WHAT YOU ARE ASKED TO DO
In the listing below, the answer starts at the line that has "load takes a" and stops after the line that has "else (tableFault h"; please repeat that part exactly and nothing more.

RECORDS SUPPLIED
-- ==== Sys2Proof/Machine/State.lean ====
section
/-!
DEFINITION. Sys2Proof/Machine/State.lean: everything the spec gives the TC820 to remember, as plain data, and the
state after reset. A register of BAR0 is held in `regs` unless its docstring in Machine/Views.lean says it is a view
of another part of the state; whatever is no register stands in the structures below, chapter by chapter.
-/
namespace Sys2Proof.Machine

/-- The model has no faults: the spec reports every error of a command by a status, a counter or a catch record. -/
inductive Fault where
  deriving DecidableEq, Repr

/-- Why a command has no meaning in the model. -/
inductive Refusal where
  /-- Raised by the dispatch for a command whose meaning is not written yet: safe, the run stops. -/
  | notModelled (mnemonic : String)
  deriving DecidableEq, Repr

/-- One catch record (R600), before it is laid out in 32 bytes. -/
structure CatchRec where
  code : Nat
  sev : Nat
  unit : Nat
  stream : Option Nat := none
  serial : Nat := 0
  tick : Long := 0
  d0 : Nat := 0
  d1 : Nat := 0
  d2 : Nat := 0
  d3 : Nat := 0
  deriving DecidableEq, Repr

/-- The catch log (R601 to R605): the last 1,024 records with the newest last, how many were logged since power-on,
the last FATAL record, what has been lost since the last CATCH_LOST record and when that was logged, and whether
MSI-X vector 0 is armed. -/
structure CatchLog where
  recs : List CatchRec := []
  count : Nat := 0
  fatal : Option CatchRec := none
  lostPaths : Nat := 0
  lostCount : Nat := 0
  lostLogged : Option Nat := none
  armed : Bool := true
  deriving DecidableEq, Repr

/-- What the Headstock remembers beside its registers (R32 to R66). -/
structure Headstock where
  /-- TB_NOW -/
  now : Long := 0
  /-- the high word latched for each path (R34); the last entry made stands first -/
  latches : List (Path × Word) := []
  /-- the loop accumulator of R45 -/
  acc : Int := 0
  /-- consecutive missing pulses, and whether PPS_MISSING stands (R46) -/
  misses : Nat := 0
  missing : Bool := false
  /-- the run of consistent rejected edges and the stamp of its last edge (R47) -/
  rejects : Nat := 0
  lastReject : Option Long := none
  /-- the count has started (R32, R38) -/
  counting : Bool := false
  /-- whether the Headstock has been LOCKED since power-on (R54) -/
  everLocked : Bool := false
  /-- PCK_TEMP.TEMP at entry to HOLDOVER (R52) -/
  holdTemp : Nat := 0
  /-- the fraction of a tick carried in REST, in 1/256 tick (R54) -/
  restFrac : Nat := 0
  /-- TB_NOW at entry to REST -/
  restEntry : Long := 0
  /-- the part of the uncertainty below 1 ns, in millionths of a nanosecond, which UNC_NS does not show (R53, R54) -/
  uncFrac : Nat := 0
  /-- the ticks for which TBPPS_OUT stays high (R60) -/
  ppsOutLeft : Nat := 0
  /-- the mode that still acts on this tick, where TB_DISC_CTL.MODE has been changed on it (R66) -/
  modeWas : Option Nat := none
  /-- the part of a tick by which the slew has accrued, in units of 1/256 ppb of a tick (R44) -/
  slewFrac : Nat := 0
  /-- the grid tick up to which pulses have come or been counted as missing (R46) -/
  ppsFrom : Long := 0
  deriving DecidableEq, Repr

/-- Levels of the pins the rest domain reads and drives (R643), as levels: true is high. -/
structure Pins where
  pwrOk : Bool := false
  coldN : Bool := true
  perstN : Bool := true
  vbus : Bool := false
  coreEn : Bool := false
  storeEn : Bool := false
  farEn : Bool := false
  storeRet : Bool := false
  deriving DecidableEq, Repr

/-- Power, clock and reset control (R550 to R585) beside its registers. -/
structure Power where
  /-- power-on reset is held (R570) -/
  por : Bool := true
  pins : Pins := {}
  /-- a cold reset is held, by COLD_N low, by a trip or by a supply loss (R568, R572, R573) -/
  heldCold : Bool := false
  heldTrip : Bool := false
  heldSupply : Bool := false
  /-- benches on their way to SPIN with the tick they reach it (R79, R551) -/
  waking : List (Nat × Nat) := []
  /-- benches entering DWELL with the tick they are in it (R551) -/
  dwelling : List (Nat × Nat) := []
  /-- an accepted tile clock and the tick from which it may be applied, with the partitions and the rest still owing
  it: bit p for partition p, bit 8 for the other benches (R563) -/
  tileClk : Option (Nat × Nat × Nat) := none
  /-- partitions asked to be derated, by source (R567), indexed by path code -/
  derateBy : Sparse Nat := []
  /-- STORE_KEEP as taken at the acceptance of the REST order (R554), and the acceptance tick -/
  restKeep : Bool := false
  restAt : Nat := 0
  /-- the WAKESRC code of a wake that arrived during REST entry (R581) -/
  wakePending : Option Nat := none
  /-- the tick of the wake that the device follows: wakes of one RESTCLK period are one wake (R557) -/
  wokeAt : Nat := 0
  /-- the tick of the last kick or stage (R575) -/
  wdogAt : Nat := 0
  railSlow : Bool := false
  /-- benches that a regrip has joined to a partition and that are being loaded (R338) -/
  joining : List (Nat × Nat) := []
  /-- benches on their way to SPIN whose LAUNCH has passed without a chunk (R27) -/
  cancelled : List Nat := []
  /-- DEVICE segment values to which settings return (R578) -/
  imgTileMhz : Nat := 0
  deriving DecidableEq, Repr
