-- ==== Sys2Proof/Machine/Images.lean ====
section
/-!
DEFINITION. Sys2Proof/Machine/Images.lean: the Venen image: its header, segment table and bodies (R307 to R312), the
authentication pass (R317 to R322), the planes it carries, and the checks of one plane by itself (R72, R76, R80, R81,
R99, R207, R212, R240, R249, R264, R280, R286, R293, R295, R310, R311).
-/
namespace Sys2Proof.Machine

def sliceB (bs : List Byte) (off n : Nat) : List Byte := (bs.drop off).take n
def w32 (bs : List Byte) (off : Nat) : Nat := ofBytes (sliceB bs off 4)

/-- Cut a body into records of `n` bytes; a short remainder is left out. `fuel` bounds the count. -/
def recordsOf (n : Nat) : Nat → List Byte → List (List Byte)
  | 0, _ => []
  | fuel + 1, bs => if bs.length < n then [] else bs.take n :: recordsOf n fuel (bs.drop n)

def records (n : Nat) (bs : List Byte) : List (List Byte) := recordsOf n bs.length bs
def wordsOf (bs : List Byte) : List Nat := (records 4 bs).map ofBytes

/-! ## Header and segment table (R307, R308) -/

structure Hdr where
  magic : Nat
  major : Nat
  device : Nat
  stepL : Nat
  stepD : Nat
  plane : Bool
  debug : Bool
  part : Nat
  length : Nat
  nseg : Nat
  seq : Nat
  build : Nat
  deriving DecidableEq, Repr

def hdrOf (bs : List Byte) : Hdr :=
  { magic := w32 bs 0, major := bitsOf (w32 bs 4) 0 8, device := bitsOf (w32 bs 8) 0 16,
    stepL := bitsOf (w32 bs 8) 16 8, stepD := bitsOf (w32 bs 8) 24 8, plane := bitsOf (w32 bs 12) 0 1 == 1,
    debug := bitsOf (w32 bs 12) 1 1 == 1, part := bitsOf (w32 bs 12) 8 3, length := bitsOf (w32 bs 16) 0 31,
    nseg := bitsOf (w32 bs 20) 0 13, seq := bitsOf (w32 bs 24) 0 7, build := w32 bs 28 }

structure Seg where
  type : Nat
  enc : Bool
  opt : Bool
  part : Nat
  off : Nat
  blen : Nat
  dest : Nat
  iv : List Byte
  raw : List Byte
  reserved : Nat
  deriving DecidableEq, Repr

def segOf (bs : List Byte) (i : Nat) : Seg :=
  let e := sliceB bs (0x100 + 32 * i) 32
  { type := bitsOf (w32 e 0) 0 8, enc := bitsOf (w32 e 0) 8 1 == 1, opt := bitsOf (w32 e 0) 9 1 == 1,
    part := bitsOf (w32 e 0) 10 3, off := bitsOf (w32 e 4) 0 31, blen := bitsOf (w32 e 8) 0 31, dest := w32 e 12,
    iv := sliceB e 16 12, raw := e,
    reserved := bitsOf (w32 e 0) 13 19 + bitsOf (w32 e 4) 31 1 + bitsOf (w32 e 8) 31 1 + w32 e 28 }

def segsOf (bs : List Byte) : List Seg := (List.range (hdrOf bs).nseg).map (segOf bs)

/-- The end of a body with its tag. -/
def Seg.stop (g : Seg) : Nat := g.off + g.blen + (if g.enc then 16 else 0)

/-- Header checks of R317 step 1 but for the load conditions. -/
def hdrOk (h : Hdr) (have_ : Nat) : Bool :=
  256 ≤ have_ && h.magic == 0x4E454E56 && h.major == 1 && h.device == 0x0820 &&
  (decide (h.stepL < 0x41) || (h.stepL == 0x41 && h.stepD ≤ 1)) &&
  h.length % 64 == 0 && h.length == have_ && 1 ≤ h.nseg && h.nseg ≤ 4096 && h.seq ≤ 64

/-- The segment types of R309. -/
def knownType (t : Nat) : Bool := (1 ≤ t && t ≤ 0x10) || (0x20 ≤ t && t ≤ 0x23)

/-- The index of the first segment that fails the table checks of R308. OFFSETs increase, also past a body without bytes. -/
def tableFault (h : Hdr) : List Seg → Nat → Nat → Option Nat
  | [], _, _ => none
  | g :: gs, i, from_ =>
    if g.reserved != 0 || g.off % 64 != 0 || g.off < from_ || h.length < g.stop ||
        (knownType g.type && (if g.type == 0x05 then g.dest % 64 != 0 else g.dest != 0)) then some i
    else tableFault h gs (i + 1) (max g.stop (g.off + 1))

/-- Where the segment table ends (R308). -/
def Hdr.tableEnd (h : Hdr) : Nat := 0x100 + 32 * h.nseg

/-- What a pass over an image ends with: a code of IMG_RESULT and a segment index, or the decrypted bodies. -/
abbrev Pass (α : Type) := Except (Nat × Nat) α

def rHeader : Nat := 1
def rKey : Nat := 2
def rRollback : Nat := 3
def rDebug : Nat := 4
def rDecrypt : Nat := 5
def rSig : Nat := 6
def rCheck : Nat := 7
def rState : Nat := 8
def rSource : Nat := 9
def rAborted : Nat := 10

def allZero (bs : List Byte) : Bool := bs.all (· == 0)

/-- The body of a segment; none for an ENC body that does not open under its tag (R320). -/
def Seg.body (g : Seg) (imgKey : Option (List Byte)) (bs : List Byte) : Option (List Byte) :=
  if g.enc then imgKey.bind fun k => Config.aesGcmOpen k g.iv g.raw (sliceB bs g.off g.blen) (sliceB bs (g.off + g.blen) 16)
  else some (sliceB bs g.off g.blen)

/-- Step 5 of R317: the bytes between a body and the one before it, which ends at `prev`, must be zero, and each ENC body must open. -/
def readBodies (imgKey : Option (List Byte)) (bs : List Byte) : List Seg → Nat → Option Nat → Pass (List (Seg × List Byte))
  | [], _, _ => .ok []
  | g :: gs, i, prev =>
    if !(prev.all fun e => allZero (sliceB bs e (g.off - e))) then .error (rHeader, i)
    else match g.body imgKey bs with
      | none => .error (rDecrypt, i)
      | some b => (readBodies imgKey bs gs (i + 1) (some g.stop)).map fun r => (g, b) :: r

/-- The first `n` words of a fused key. -/
def keyWords (k : Sparse Nat) (n : Nat) : List Nat := (List.range n).map (Sparse.get zeroNat k)
def keyBytes (ws : List Nat) : List Byte := ws.flatMap (toBytes 4)
def fuseBit (c : Chuck) (b : Nat) : Bool := bitsOf c.fuseFlags b 1 == 1

/-- The image key, once it is fused (R320). -/
def Chuck.bodyKey (c : Chuck) : Option (List Byte) := if fuseBit c 1 then some (keyBytes (keyWords c.imgKey 8)) else none

/-- Step 1 of R317 for an image of `have_` bytes: `stateOk` are the load conditions of R325 and `wantPlane` whether the load takes a
PLANE image for partition `part`. -/
def headFault (stateOk wantPlane : Bool) (part : Nat) (bs : List Byte) (have_ : Nat) : Option (Nat × Nat) :=
  let h := hdrOf bs
  if !hdrOk h have_ || h.plane != wantPlane || (h.plane && h.part != part) then some (rHeader, 0)
  else if !stateOk then some (rState, 0)
  else (tableFault h (segsOf bs) 0 h.tableEnd).map fun i => (rHeader, i)

def imgPub (bs : List Byte) : List Byte := sliceB bs 0x40 96

/-- Step 2 of R317: the key of an open device is always right (R318). -/
def keyOk (c : Chuck) (bs : List Byte) : Bool := !fuseBit c 0 || Config.sha384 (imgPub bs) == keyBytes (keyWords c.keyHash 12)

/-- Steps 2 to 4 of R317. -/
def keyFault (c : Chuck) (bs : List Byte) : Option (Nat × Nat) :=
  if !keyOk c bs then some (rKey, 0)
  else if (hdrOf bs).seq < c.rbCount then some (rRollback, 0)
  else if fuseBit c 2 && (hdrOf bs).debug then some (rDebug, 0)
  else none

/-- Steps 1 to 6 of R317 over a whole image, in order. -/
def authenticate (c : Chuck) (stateOk wantPlane : Bool) (part : Nat) (bs : List Byte) :
    Pass (Hdr × List (Seg × List Byte)) :=
  match headFault stateOk wantPlane part bs bs.length, keyFault c bs with
  | some e, _ => .error e
  | none, some e => .error e
  | none, none => match readBodies c.bodyKey bs (segsOf bs) 0 none with
    | .error e => .error e
    | .ok r =>
      if Config.ecdsaP384 (imgPub bs) (Config.sha384 (bs.take 0xA0 ++ bs.drop 0x100)) (sliceB bs 0xA0 96) then .ok (hdrOf bs, r)
      else .error (rSig, 0)

/-! ## Planes (R309 to R311) -/

def entryOfBytes (r : List Byte) : TtEntry := ⟨w32 r 0, w32 r 4, w32 r 8, w32 r 12⟩
def groupOfBytes (r : List Byte) : Group :=
  { id := bitsOf (w32 r 0) 0 6, cfg := w32 r 4, dl := w32 r 8, ll := w32 r 12, ovr := w32 r 16, ddl := w32 r 20, dll := w32 r 24 }

/-- The data blocks of a tile record and the bytes after them; each block is padded to 64 bytes. -/
def tileBlocks : Nat → List Byte → List (Nat × List Byte) × List Byte
  | 0, bs => ([], bs)
  | n + 1, bs =>
    let len := w32 bs 4
    let step := (8 + len + 63) / 64 * 64
    let rest := tileBlocks n (bs.drop step)
    ((bitsOf (w32 bs 0) 0 20, sliceB bs 8 len) :: rest.1, rest.2)

def tileRecs : Nat → List Byte → List TileRec
  | 0, _ => []
  | fuel + 1, bs =>
    if bs.length < 32 then []
    else
      let np := bitsOf (w32 bs 0x1C) 0 16
      let nd := bitsOf (w32 bs 0x1C) 16 16
      let blocks := tileBlocks nd (bs.drop (0x20 + 4 * np))
      { tile := bitsOf (w32 bs 0) 0 9, fbase := bitsOf (w32 bs 4) 0 20, flen := bitsOf (w32 bs 8) 0 20,
        pbase := bitsOf (w32 bs 0xC) 0 20, plen := bitsOf (w32 bs 0x10) 0 14, rbase := bitsOf (w32 bs 0x14) 0 20,
        mode := bitsOf (w32 bs 0x18) 0 12, progs := (List.range np).map fun i => w32 bs (0x20 + 4 * i), data := blocks.1 }
      :: tileRecs fuel blocks.2

abbrev Bodies := List (Seg × List Byte)

def Bodies.of (b : Bodies) (type part : Nat) : List (List Byte) :=
  (b.filter fun x => x.1.type == type && x.1.part == part).map Prod.snd
def Bodies.cat (b : Bodies) (type part : Nat) : List Byte := (b.of type part).flatten

/-- The plane that an image's segments give a partition. -/
def planeOf (h : Hdr) (b : Bodies) (p : Nat) : Plane :=
  let w := b.cat 0x01 p
  let wk := b.cat 0x0B p
  { build := h.build, seq := h.seq, turnLen := bitsOf (w32 w 0) 0 27, soft := bitsOf (w32 w 0) 27 1 == 1,
    stop := bitsOf (w32 w 0) 28 1 == 1, autoen := bitsOf (w32 w 0) 29 1 == 1, checked := bitsOf (w32 w 0) 30 1 == 1,
    benches := w32 w 4, idle := w32 w 8 + 2 ^ 32 * w32 w 12, nocMhz := bitsOf (w32 w 16) 0 11,
    prBase := bitsOf (w32 w 20) 0 9, prSize := bitsOf (w32 w 20) 16 9,
    carves := (records 16 (b.cat 0x02 p)).map fun r => (w32 r 0, w32 r 4, bitsOf (w32 r 8) 0 1 == 1),
    slots := (records 64 (b.cat 0x03 p)).map fun r => { slot := bitsOf (w32 r 0x3C) 0 12, bytes := r.take 60 },
    models := (records 16 (b.cat 0x04 p)).map fun r => (bitsOf (w32 r 0) 0 4, w32 r 4, w32 r 8, w32 r 12),
    groups := (records 32 (b.cat 0x06 p)).map groupOfBytes,
    normal := (records 16 (b.cat 0x07 p)).map entryOfBytes, derated := (records 16 (b.cat 0x08 p)).map entryOfBytes,
    routes := (records 32 (b.cat 0x09 p)).map wordsOf,
    tiles := tileRecs (b.cat 0x0A p).length (b.cat 0x0A p),
    walkMask := bitsOf (w32 wk 0) 0 16, walkers := (records 32 (wk.drop 4)).map wordsOf,
    merges := (records 32 (b.cat 0x0C p)).map wordsOf, emits := wordsOf (b.cat 0x0D p), samples := wordsOf (b.cat 0x0E p),
    pools := (records 16 (b.cat 0x0F p)).map fun r => (w32 r 0, w32 r 4, w32 r 8, w32 r 12),
    farWins := (records 8 (b.cat 0x10 p)).map fun r => (w32 r 0, w32 r 4) }

def Plane.release (pl : Plane) : Bool := pl.benches == 0
def Plane.benchList (pl : Plane) : List Nat := membersOf pl.benches 32
def Plane.holdsTile (pl : Plane) (t : Nat) : Bool := inMask pl.benches (t / 16)
def Plane.tileRec (pl : Plane) (t : Nat) : Option TileRec := pl.tiles.find? fun r => r.tile == t
def Plane.slotNums (pl : Plane) : List Nat := pl.slots.map SlotDecl.slot
def Plane.isSlot (pl : Plane) (n : Nat) : Bool := pl.slots.any fun d => d.slot == n
def SlotDecl.w (d : SlotDecl) (off : Nat) : Nat := w32 d.bytes off
def SlotDecl.model (d : SlotDecl) : Nat := bitsOf (d.w 0) 3 4
def SlotDecl.group (d : SlotDecl) : Nat := bitsOf (d.w 0) 9 6
def SlotDecl.keep (d : SlotDecl) : Bool := bitsOf (d.w 0) 16 1 == 1
def SlotDecl.base (d : SlotDecl) : Nat := bitsOf (d.w 4) 0 18 * 4096
/-- The size of a slot area, rounded up to 4 KiB (R212). -/
def SlotDecl.size (d : SlotDecl) : Nat :=
  let n := bitsOf (d.w 8) 0 7 * 4096 + 2 * (bitsOf (d.w 8) 8 8 * 256) + 2 * (bitsOf (d.w 8) 16 8 * 256)
  (n + 4095) / 4096 * 4096

/-! ## Ranges -/

def pairwiseDisjoint : List (Nat × Nat) → Bool
  | [] => true
  | a :: l => l.all (disjoint a) && pairwiseDisjoint l

/-- The slots that a staged plane parts (R331): declared now, and not declared and kept by both. -/
def partedSlots (a st : Plane) : List Nat :=
  (a.slots.filter fun o => !(o.keep && st.slots.any fun d => d.slot == o.slot && d.keep)).map SlotDecl.slot

/-! ## The grid and its routes (R279, R285, R286) -/

def tileRow (t : Nat) : Nat := 4 * (t / 16 / 8) + t % 16 / 4
def tileCol (t : Nat) : Nat := 4 * (t / 16 % 8) + t % 4
def tileAtRC (r c : Nat) : Nat := 16 * (8 * (r / 4) + c / 4) + 4 * (r % 4) + c % 4

def routeSrc (r : List Nat) : Nat := bitsOf (r.getD 0 0) 0 9
def routeDst (r : List Nat) : Nat := bitsOf (r.getD 0 0) 9 9
def routeCh (r : List Nat) : Nat := bitsOf (r.getD 0 0) 18 2
def routeHops (r : List Nat) : Nat := bitsOf (r.getD 0 0) 20 6 + 1
def routeValid (r : List Nat) : Bool := bitsOf (r.getD 0 0) 31 1 == 1
def routeMoves (r : List Nat) : List Nat :=
  let m := (r.drop 2).reverse.foldl (fun a w => a * 2 ^ 32 + w) 0
  (List.range (routeHops r)).map fun i => bitsOf m (3 * i) 3

/-- The neighbour of a tile in a direction: 0 north, 1 east, 2 south, 3 west; none beyond the grid. -/
def neighbour (t dir : Nat) : Option Nat :=
  let r := tileRow t
  let c := tileCol t
  if dir = 0 then (if r = 0 then none else some (tileAtRC (r - 1) c))
  else if dir = 1 then (if c = 31 then none else some (tileAtRC r (c + 1)))
  else if dir = 2 then (if r = 15 then none else some (tileAtRC (r + 1) c))
  else (if c = 0 then none else some (tileAtRC r (c - 1)))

TASK RESPONSE
/-- Step 1 of R317 for an image of `have_` bytes: `stateOk` are the load conditions of R325 and `wantPlane` whether the load takes a
PLANE image for partition `part`. -/
def headFault (stateOk wantPlane : Bool) (part : Nat) (bs : List Byte) (have_ : Nat) : Option (Nat × Nat) :=
  let h := hdrOf bs
  if !hdrOk h have_ || h.plane != wantPlane || (h.plane && h.part != part) then some (rHeader, 0)
  else if !stateOk then some (rState, 0)
  else (tableFault h (segsOf bs) 0 h.tableEnd).map fun i => (rHeader, i)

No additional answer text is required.